A film that tries a little too hard to have its cake and bash the fuck out of it too - it wants to be both Michael Mann and Jim Thompson. Personally I think they are poles apart (the sheen of director Mann is somewhat at odds with the grubby immorality of pulp's greatest exponent Thompson) and I find it depressing that so many film-makers are more than happy to blur the distinction in the bid to be cool.
It still is a great piece of cinema - dialogue is spare and judicious; the camera loving the city. And there is exciting screen presence to behold. Carey Mulligan isn't given much to do beyond adore Gosling and/or look disappointed when expected, but she does do it effectively. And Albert Brooks should be commended in a part that, if it had been played by a bigger star, would have made things feel more showy and indulgent. As is he's incredible and terrifying.
But even Brooks is upstaged by Bryan Cranston totally stealing every scene he's in - Shannon is gruff, world weary, chain-smoking, grounded and a bit tragic. In Cranston's hands he is by far the most likable and interesting character.
However, everyone will tell you (and they won't be far off the mark) that this is the kid's film(Gosling's character is a man with no name and when he is referred to as the kid in the film it feels like a subtle joke on more than one level).
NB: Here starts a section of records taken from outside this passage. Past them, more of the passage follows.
-- ==== Sys2Proof/Machine/Request.lean ====
section
/-!
DEFINITION. Handling one event of the host (20_memory R34, R36): the pieces `step` is made of, and the placing of a request.
-/

namespace Sys2Proof.Machine

/-- Handle one request word: a reserved word has no step (R52), any other runs its instruction to its end (R33). -/
def State.handleRequest (s : State) (w : Request) : Host.Outcome State Fault Refusal :=
  match decode w with
  | .ok i => exec i s
  | .error why => .refused (.reserved why)

/-- Handle what the host presents next: a request or a reset (R34, R160). -/
def State.handleEvent (s : State) : HostEvent → Host.Outcome State Fault Refusal
  | .request w => s.handleRequest w
  | .reset => .next s.resetRegisters

/-- One transaction: take the oldest event the host has presented and handle it; with none, the block waits and nothing
changes (R34, R36; log 5). -/
def State.transact (s : State) : Host.Outcome State Fault Refusal :=
  match s.inputs with
  | [] => .next s
  | e :: rest => { s with inputs := rest }.handleEvent e

/-- The state with a request word presented next, before all other pending events. -/
def State.present (s : State) (w : Request) : State :=
  { s with inputs := .request w :: s.inputs }

end Sys2Proof.Machine
end

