/-! ### `PUT` (R104 to R107) -/

/-- A legal operand of a `PUT` is a byte in an encode call, and anything in a decode call (R45). -/
theorem putLegal_of_lt {dir : Direction} {u : CodePoint} (h : dir = .enc → u.toNat < 256) : putLegal dir u = true := by
  cases dir with
  | dec => rfl
  | enc =>
    have hbyte : u = (BitVec.ofNat 8 u.toNat).zeroExtend 21 := by
      apply BitVec.eq_of_toNat_eq
      rw [BitVec.toNat_setWidth_of_le (by decide), BitVec.toNat_ofNat, Nat.mod_eq_of_lt (h rfl)]
    rw [hbyte]
    exact putLegal_zeroExtend _

/-- Settles O38: the operand is legal, so the latched error is reported again. -/
theorem putRepeatsLatchedError : Obligations.PutRepeatsLatchedError := by
  intro s u k hfault hbyte
  exact ⟨k.status, by rw [hfault]; rfl, exec_put_of_latched (putLegal_of_lt hbyte) hfault⟩

section
variable {s : State} (hfault : s.fault = none) (hpos : s.pos.toNat < 2 ^ 64 - 1)
include hfault hpos

/-- A `PUT` of a byte in an encode call takes the result of its `EncUnit` (R105, R106). -/
theorem exec_put_byte (hdir : s.dir = .enc) (b : Byte) :
    exec (.put (b.zeroExtend 21)) s = .next (s.putResult (encUnit s.cfg s.style b)) := by
  rw [exec_put_of_unit (hdir ▸ putLegal_zeroExtend b) hfault (mt eq_lastPosition_iff.mp hpos.ne), hdir,
    unitOf_enc_zeroExtend]

/-- A `PUT` in a decode call takes the result of its `DecUnit` (R107). -/
theorem exec_put_codePoint (hdir : s.dir = .dec) (c : CodePoint) :
    exec (.put c) s = .next (s.putResult (decUnit s.cfg s.style c).zext16) := by
  rw [exec_put_of_unit (hdir ▸ rfl) hfault (mt eq_lastPosition_iff.mp hpos.ne), hdir]
  rfl

end

/-- Settles O39: the unit is accepted; outside `bcd`, and up to 99 in it, every byte is in the domain. -/
theorem putAcceptsByteInDomain : Obligations.PutAcceptsByteInDomain := by
  refine ⟨fun s b cp hfault hdir hpos henc => ?_, fun g sty b hb => ?_⟩
  · rw [exec_put_byte hfault hpos hdir, henc]
    rfl
  · have hdom : inDomain sty b = true := by
      by_contra hout
      obtain ⟨hbcd, hge⟩ := inDomain_eq_false_iff.mp (eq_false_of_ne_true hout)
      exact hb.elim (· hbcd) (by omega)
    obtain ⟨o, henc⟩ := encUnit_of_inDomain hdom g
    exact ⟨_, henc⟩

/-- Settles O40: the byte's `EncUnit` fails, which latches its error. -/
theorem putLatchesDomainError : Obligations.PutLatchesDomainError := by
  refine ⟨fun s b hfault hdir hpos hsty hb => ?_, fun _ _ _ => encUnit_eq_domainError_iff⟩
  rw [exec_put_byte hfault hpos hdir, encUnit_eq_domainError_iff.mpr ⟨hsty, hb⟩]
  rfl

/-- Settles O41: by the result of the code point's `DecUnit`. -/
theorem putDecodesCodePoint : Obligations.PutDecodesCodePoint := by
  refine ⟨fun g sty c => ⟨decUnit_eq_invalid_iff, fun h => ?_⟩, fun s c hfault hdir hpos => ?_⟩
  · obtain ⟨hk, -⟩ | ⟨-, hdomain⟩ := decUnit_eq_err h
    · cases hk
    · exact hdomain
  · have hput := exec_put_codePoint hfault hpos hdir c
    cases hunit : decUnit s.cfg s.style c with
    | ok b => rwa [hunit] at hput
    | skip => rwa [hunit] at hput
    | err k => cases k <;> rwa [hunit] at hput

/-! ### `STAT` (R108) -/

/-- The context word holds `STYLE` in bits 2 to 0 and `DIR` in bit 3, and nothing else. -/
theorem extract_contextWord (dir : Direction) (sty : Style) :
    (contextWord dir sty).extractLsb' 0 3 = sty.code ∧ (contextWord dir sty).extractLsb' 3 1 = dir.code ∧
      (contextWord dir sty).extractLsb' 4 12 = 0#12 := by
  cases dir <;> cases sty <;> decide

/-- The word of `STAT` and no other decodes to it (R42). -/
theorem decode_eq_stat_iff {w : Request} : decode w = .ok .stat ↔ w = 0x40000000#32 :=
  ⟨fun h => (decodedWordIsItsEncoding w .stat h).2.symm, fun h => h ▸ decodeEncodeRoundTrip .stat rfl⟩

/-- `STAT` without an error latched answers `POS`. -/
theorem exec_stat_of_none {s : State} (h : s.fault = none) :
    exec .stat s = .next (s.respond .okNoData (contextWord s.dir s.style) s.pos) := by
  simp only [exec, execStat, h]

/-- `STAT` with an error latched answers its code and `EPOS`. -/
theorem exec_stat_of_latched {s : State} {k : ErrorKind} (h : s.fault = some k) :
    exec .stat s = .next (s.respond k.status (contextWord s.dir s.style) s.epos) := by
  simp only [exec, execStat, h]

/-- Settles O42: by whether an error is latched. -/
theorem statReportsRegisters : Obligations.StatReportsRegisters := by
  refine ⟨fun w => decode_eq_stat_iff, fun s => ?_⟩
  obtain ⟨hsty, hdir, hrest⟩ := extract_contextWord s.dir s.style
  cases hfault : s.fault with
  | none => exact ⟨_, _, _, exec_stat_of_none hfault, hsty, hdir, hrest, fun _ => ⟨rfl, rfl⟩, fun h => absurd rfl h⟩
  | some k => exact ⟨_, _, _, exec_stat_of_latched hfault, hsty, hdir, hrest, nofun, fun _ => ⟨rfl, rfl⟩⟩

/-! ### `PUT` and the one-shot commands (R113) -/

/-- A unit's result gives a `PUT` and a one-shot command the same status and data; the positions are `POS` and 0. -/
theorem putResult_answers (s : State) (r : UnitResult OutUnit) :
    ∃ st d, (s.putResult r).responses = s.responses ++ [{ status := st, data := d, pos := s.pos }] ∧
      s.answerEnc r = s.respond st d 0#64 := by
  cases r <;> exact ⟨_, _, rfl, rfl⟩

/-- A one-shot decode answers as a one-shot encode would with the same result, its byte zero-extended (R49). -/
theorem answerDec_eq_answerEnc (s : State) (r : UnitResult Byte) : s.answerDec r = s.answerEnc r.zext16 := by
  cases r <;> rfl

/-- Settles O44: the `PUT` and the one-shot command are given the same unit's result. -/
theorem sequencerAddsNoTransformation : Obligations.SequencerAddsNoTransformation := by
  refine fun s hfault hpos => ⟨fun hdir b => ?_, fun hdir c => ?_⟩
  · obtain ⟨st, d, hput, hone⟩ := putResult_answers s (encUnit s.cfg s.style b)
    exact ⟨_, st, d, exec_put_byte hfault hpos hdir b, hput, (exec_encOf s.style b s).trans (congrArg _ hone)⟩
  · obtain ⟨st, d, hput, hone⟩ := putResult_answers s (decUnit s.cfg s.style c).zext16
    rw [← answerDec_eq_answerEnc] at hone
    exact ⟨_, st, d, exec_put_codePoint hfault hpos hdir c, hput, (exec_decOf s.style c s).trans (congrArg _ hone)⟩

end Sys2Proof.Machine
end

section
/-!
PROOFS. Calls (44_stream R109 to R111): a call runs to the result of its units, begun by `START` or by reset.
-/

namespace Sys2Proof.Machine

/-- Settles O51: a `START` begins the call, whose body runs to the result of its units. -/
theorem callRunsToItsResult : Obligations.CallRunsToItsResult :=
  fun _ _ _ _ _ hlegal hroom hin => run_call hlegal hroom hin

/-- From the registers a reset leaves, the body of an encode call runs to the result of its units in style `nlbb` (R109). -/
theorem run_callBody_of_reset {is : List Instr} {s : State} {rest : List HostEvent}
    (hreg : SameRegisters (State.resetWith s.cfg) s) (hlegal : ∀ i ∈ is, LegalInCall .enc i)
    (hroom : (is.filterMap Instr.putUnit?).length < 2 ^ 64) (hin : s.inputs = requests is ++ rest) :
    ∃ (t : State) (rs : List Response), Host.Core.run core is.length s = .next t ∧ t.inputs = rest ∧
      rs.length = is.length ∧ t.responses = s.responses ++ rs ∧
      t.observedResult (putResponses is rs) =
        callResult (unitOf s.cfg .enc .nlbb) (is.filterMap Instr.putUnit?) 0 := by
  obtain ⟨hsty : s.style = .nlbb, hdir : s.dir = .enc, hpos : s.pos = 0#64, hfault : s.fault = none, -⟩ := hreg
  obtain ⟨t, rs, hrun, hrest, hlen, hresp, hres⟩ :=
    run_callBody (hdir.symm ▸ hlegal) (fun _ => by simpa [hpos] using hroom) hin
  rw [restResult_of_none hfault, hdir, hsty, hpos] at hres
  exact ⟨t, rs, hrun, hrest, hlen, hresp, hres⟩

/-- With a reset presented, a step takes it and writes the registers (R160). -/
theorem step_of_reset {s : State} {rest : List HostEvent} (hin : s.inputs = .reset :: rest) :
    step s = .next (s.withInputs rest).resetRegisters :=
  step_of_cons hin
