-- ==== Sys2Proof/Syntax.lean ====
section
/-! DEFINITION. The decoded instruction (R114): one constructor per row of spec/opcode_table.json, in the table's order.
Immediates are carried "already-sign-extended" to 32 bits; the ranges they keep are in WellFormed. -/

namespace Sys2Proof

/-- The 47 instructions of R3 with their operands (R102-R111). -/
inductive Instr where
  -- U format (R106): the immediate has its low 12 bits zero
  | lui (rd : RegIdx) (imm : Word)
  | auipc (rd : RegIdx) (imm : Word)
  -- I format (R103)
  | addi (rd rs1 : RegIdx) (imm : Word)
  | slti (rd rs1 : RegIdx) (imm : Word)
  | sltiu (rd rs1 : RegIdx) (imm : Word)
  | xori (rd rs1 : RegIdx) (imm : Word)
  | ori (rd rs1 : RegIdx) (imm : Word)
  | andi (rd rs1 : RegIdx) (imm : Word)
  -- shift-immediate form (R109)
  | slli (rd rs1 : RegIdx) (shamt : BitVec 5)
  | srli (rd rs1 : RegIdx) (shamt : BitVec 5)
  | srai (rd rs1 : RegIdx) (shamt : BitVec 5)
  -- R format (R102)
  | add (rd rs1 rs2 : RegIdx)
  | sub (rd rs1 rs2 : RegIdx)
  | sll (rd rs1 rs2 : RegIdx)
  | slt (rd rs1 rs2 : RegIdx)
  | sltu (rd rs1 rs2 : RegIdx)
  | xor (rd rs1 rs2 : RegIdx)
  | srl (rd rs1 rs2 : RegIdx)
  | sra (rd rs1 rs2 : RegIdx)
  | or (rd rs1 rs2 : RegIdx)
  | and (rd rs1 rs2 : RegIdx)
  -- J format (R107) and JALR (R117)
  | jal (rd : RegIdx) (imm : Word)
  | jalr (rd rs1 : RegIdx) (imm : Word)
  -- B format (R105)
  | beq (rs1 rs2 : RegIdx) (imm : Word)
  | bne (rs1 rs2 : RegIdx) (imm : Word)
  | blt (rs1 rs2 : RegIdx) (imm : Word)
  | bge (rs1 rs2 : RegIdx) (imm : Word)
  | bltu (rs1 rs2 : RegIdx) (imm : Word)
  | bgeu (rs1 rs2 : RegIdx) (imm : Word)
  -- I format loads (R119)
  | lb (rd rs1 : RegIdx) (imm : Word)
  | lh (rd rs1 : RegIdx) (imm : Word)
  | lw (rd rs1 : RegIdx) (imm : Word)
  | lbu (rd rs1 : RegIdx) (imm : Word)
  | lhu (rd rs1 : RegIdx) (imm : Word)
  -- S format (R104): rs1 is the base, rs2 the data
  | sb (rs1 rs2 : RegIdx) (imm : Word)
  | sh (rs1 rs2 : RegIdx) (imm : Word)
  | sw (rs1 rs2 : RegIdx) (imm : Word)
  -- Fence format (R108, R124)
  | fence (pred succ : BitVec 4)
  | fenceI
  -- SYSTEM (R111, R125)
  | ecall
  | ebreak
  -- CSR form (R110)
  | csrrw (rd rs1 : RegIdx) (csr : BitVec 12)
  | csrrs (rd rs1 : RegIdx) (csr : BitVec 12)
  | csrrc (rd rs1 : RegIdx) (csr : BitVec 12)
  | csrrwi (rd : RegIdx) (uimm : BitVec 5) (csr : BitVec 12)
  | csrrsi (rd : RegIdx) (uimm : BitVec 5) (csr : BitVec 12)
  | csrrci (rd : RegIdx) (uimm : BitVec 5) (csr : BitVec 12)
  deriving DecidableEq, Repr

end Sys2Proof
end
But, as the fetishising of 'homme du jour' Gosling shows no signs of abating (thank the good Lord) far be it from me to comment too deeply on a film that loves his curves so much while still managing to uglify those of Christina Hendricks (saggy denim and cruelly dispatched in a somewhat thankless role).

Insidious (James Wan)

It's behind you!...  pity he didn't stay there  
The makers prove they know how to make a really scary film - things begin as a kind of homage to both The Haunting and The Exorcist as they expertly crank up the suspense so tight I thought I would crack my knuckles. I was more than a little impressed.
Then they throw it all away in gleeful horror fanboy abandon. I suppose I should have known better than to trust in 'the makers of Saw' - James Wan and Leigh Whannell (how old are these guys anyway???).
It all starts to go wrong when the 'ghost hunters' turn up and the sillier aspects of Poltergeist are evoked. But in a pastiche overload we get them all - we've already had The Haunting, The Omen, The Exorcist and Poltergeist, now we have Sam Raimi in all his obviousness, John Landis, Argento and even Jeepers Creepers?!
By the end of this mess I half expected the marshmallow man from Ghostbusters to appear!
Coming to Insidious, I didn't expect much really and so I was pleasantly surprised by the first 20 minutes or so of expertly wound tension. It's just a shame the elastic snapped so early. Still, If you thought Drag Me to Hell was the scariest film you've ever seen then you might enjoy this a lot. Long before the end I was feeling a tad deflated and was pining for the chills of Hill House.